Плохое состояние здоровья не явилось причиной не отвечать на письма. Одно из последних писем, прочитанных Маршаком, было от Елены Иосифовны Андрушкевич, цыганки из Владимирской области, собирательницы цыганского фольклора, создавшей в 1942 году цыганский ансамбль в селении Хвойная Ленинградской области. Прибыло оно в начале мая 1964 года. Самуил Яковлевич очень обрадовался ему и продиктовал ответ Розалии Ивановне: «…Я рад тому, что мои стихи о цыганах дошли до сердца цыганки. Буду благодарен, если Вы пришлете написанную Вами музыку. Лучше всего магнитофонную запись. Только укажите, с какой скоростью Ваша музыка записана.

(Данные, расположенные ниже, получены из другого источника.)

/-- K4 may take a source's place: it is free, lit and locked, and an accepted Prefect commands it (R13, R141). -/
def k4Free (s : State) : Bool := s.opt.k4For.isNone && s.opt.k4Swap.isNone && (combOf s 4).lit && (combOf s 4).locked && ceReach s 0

/-- The optical switch of K4 begins to move, by a command to the gate of the source and of K4 (R13, R141). -/
def switchK4 (w : K4Swap) (s : State) : State :=
  gateIssue 9 3 [2, w.src, b2n w.back] (gateIssue (5 + w.src) 3 [2, w.src, b2n w.back] (s.modOpt fun o => { o with k4Swap := some w }))

/-- COMB_SOURCE_FAULT: cause 1 lock lost, with COMB_UNLOCK and the offset, or 2 output fallen; K4 is switched in when it is
free, and else the group goes dark (R141). -/
def combFault (k cause : Nat) (off : Int) (s : State) : State :=
  let s1 := modComb k (fun c => { c with locked := false, failed := true }) s
  let s2 := if cause = 1 then raise evCombUnlock srcSv (le 1 (0x10 + k) ++ leInt 4 off) s1 else s1
  let g := if k = 4 then s.opt.k4For else if s.opt.k4For = some k then none else some k
  match g with
  | none => treeUpdate s2
  | some j =>
    let s3 := groupLoses j s2
    treeUpdate (if k < 4 ∧ k4Free s2 = true then switchK4 { src := k, cause := cause, back := false } s3 else s3)

/-- COMB_SOURCE_FAULT (R141). -/
def execCombSourceFault (src cause : Nat) (offset : Int) (s : State) : Host.Outcome State Fault Refusal :=
  if combsLit s && decide (src < 5) && (combOf s src).lit && !(combOf s src).failed && decide (cause = 1 ∨ cause = 2) then .next (combFault src cause offset s) else .next s

/-- COMB_SWAP_COMPLETE: the switch is made, COMB_SWAPPED names the source replaced and the cause, and a fault that K4 met is
matched as kind 3; or it is not, and the packet is told so (R141, R195, R355). -/
def swapDone (w : K4Swap) (ok : Bool) (s : State) : State :=
  let s1 := s.modOpt fun o => { o with k4Swap := none, k4For := if ok then (if w.back then none else some w.src) else o.k4For }
  let s2 := if ok then raise evCombSwapped srcSv (le 1 (0x10 + (if w.back then 4 else w.src)) ++ le 1 w.cause) (groupBack w.src s1)
    else if w.cause = 3 then groupBack w.src s1 else s1
  let s3 := if ok && !w.back && decide (w.cause ≠ 3) then fault (sigOf 3 w.src 0) s2 else s2
  replyOpt w.pkt 0 (le 1 (b2n ok)) s3

/-- COMB_SWAP_COMPLETE (R141). -/
def execCombSwapComplete (ok : Bool) (s : State) : Host.Outcome State Fault Refusal :=
  match s.opt.k4Swap with
  | some w => if combsLit s then .next (swapDone w ok s) else .next s
  | none => .next s

/-- The loaded image has a stream on a logical link: a forward on it, or a remote context that its cells reach (R141, R167). -/
def nameUsed (s : State) (name : Nat) (tx : Bool) : Bool :=
  if tx then !(fwdsOn s name).isEmpty
  else s.strm.ctx.any fun c => c.2.srcRemote &&
    (let via := (rxOf s (BitVec.ofNat 20 c.1)).via
     if via = 0 then decide (4 * stnDie c.2.prodStn + stnIndex c.2.prodStn = name / 64) else decide (via = name + 1))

Если не трудно, напишите мне, что Вы помните о таборе и о цыганах „Яра“.

Шлю Вам свой искренний привет.

С. Маршак».

Австралийский писатель Алан Маршалл, автор повести «Я умею прыгать через лужи», полюбивший книгу «В начале жизни» и мечтавший перевести ее на английский, побывал у Маршака 17 июня 1964 года. «Я не намеревался писать историю своего детства: я пытался рассказать, что такое детство вообще», — говорил ему Самуил Яковлевич. Вот фрагменты рассказа Маршалла об этой встрече: «Маршак сидел за рабочим столом, среди книг и других сокровищ культуры, присланных ему из других стран. Он сидел словно охваченный их объятиями — объятиями мудрости и знаний. И я подумал: мудрость и знания должны сами тянуться к нему, как достойному их хранителю. Ведь вся сложность и значимость мира бесплодны, пока не раскроет их человек, обладающий этими высокими качествами. А Маршак одарял мудростью своих читателей, всех, кто его знал…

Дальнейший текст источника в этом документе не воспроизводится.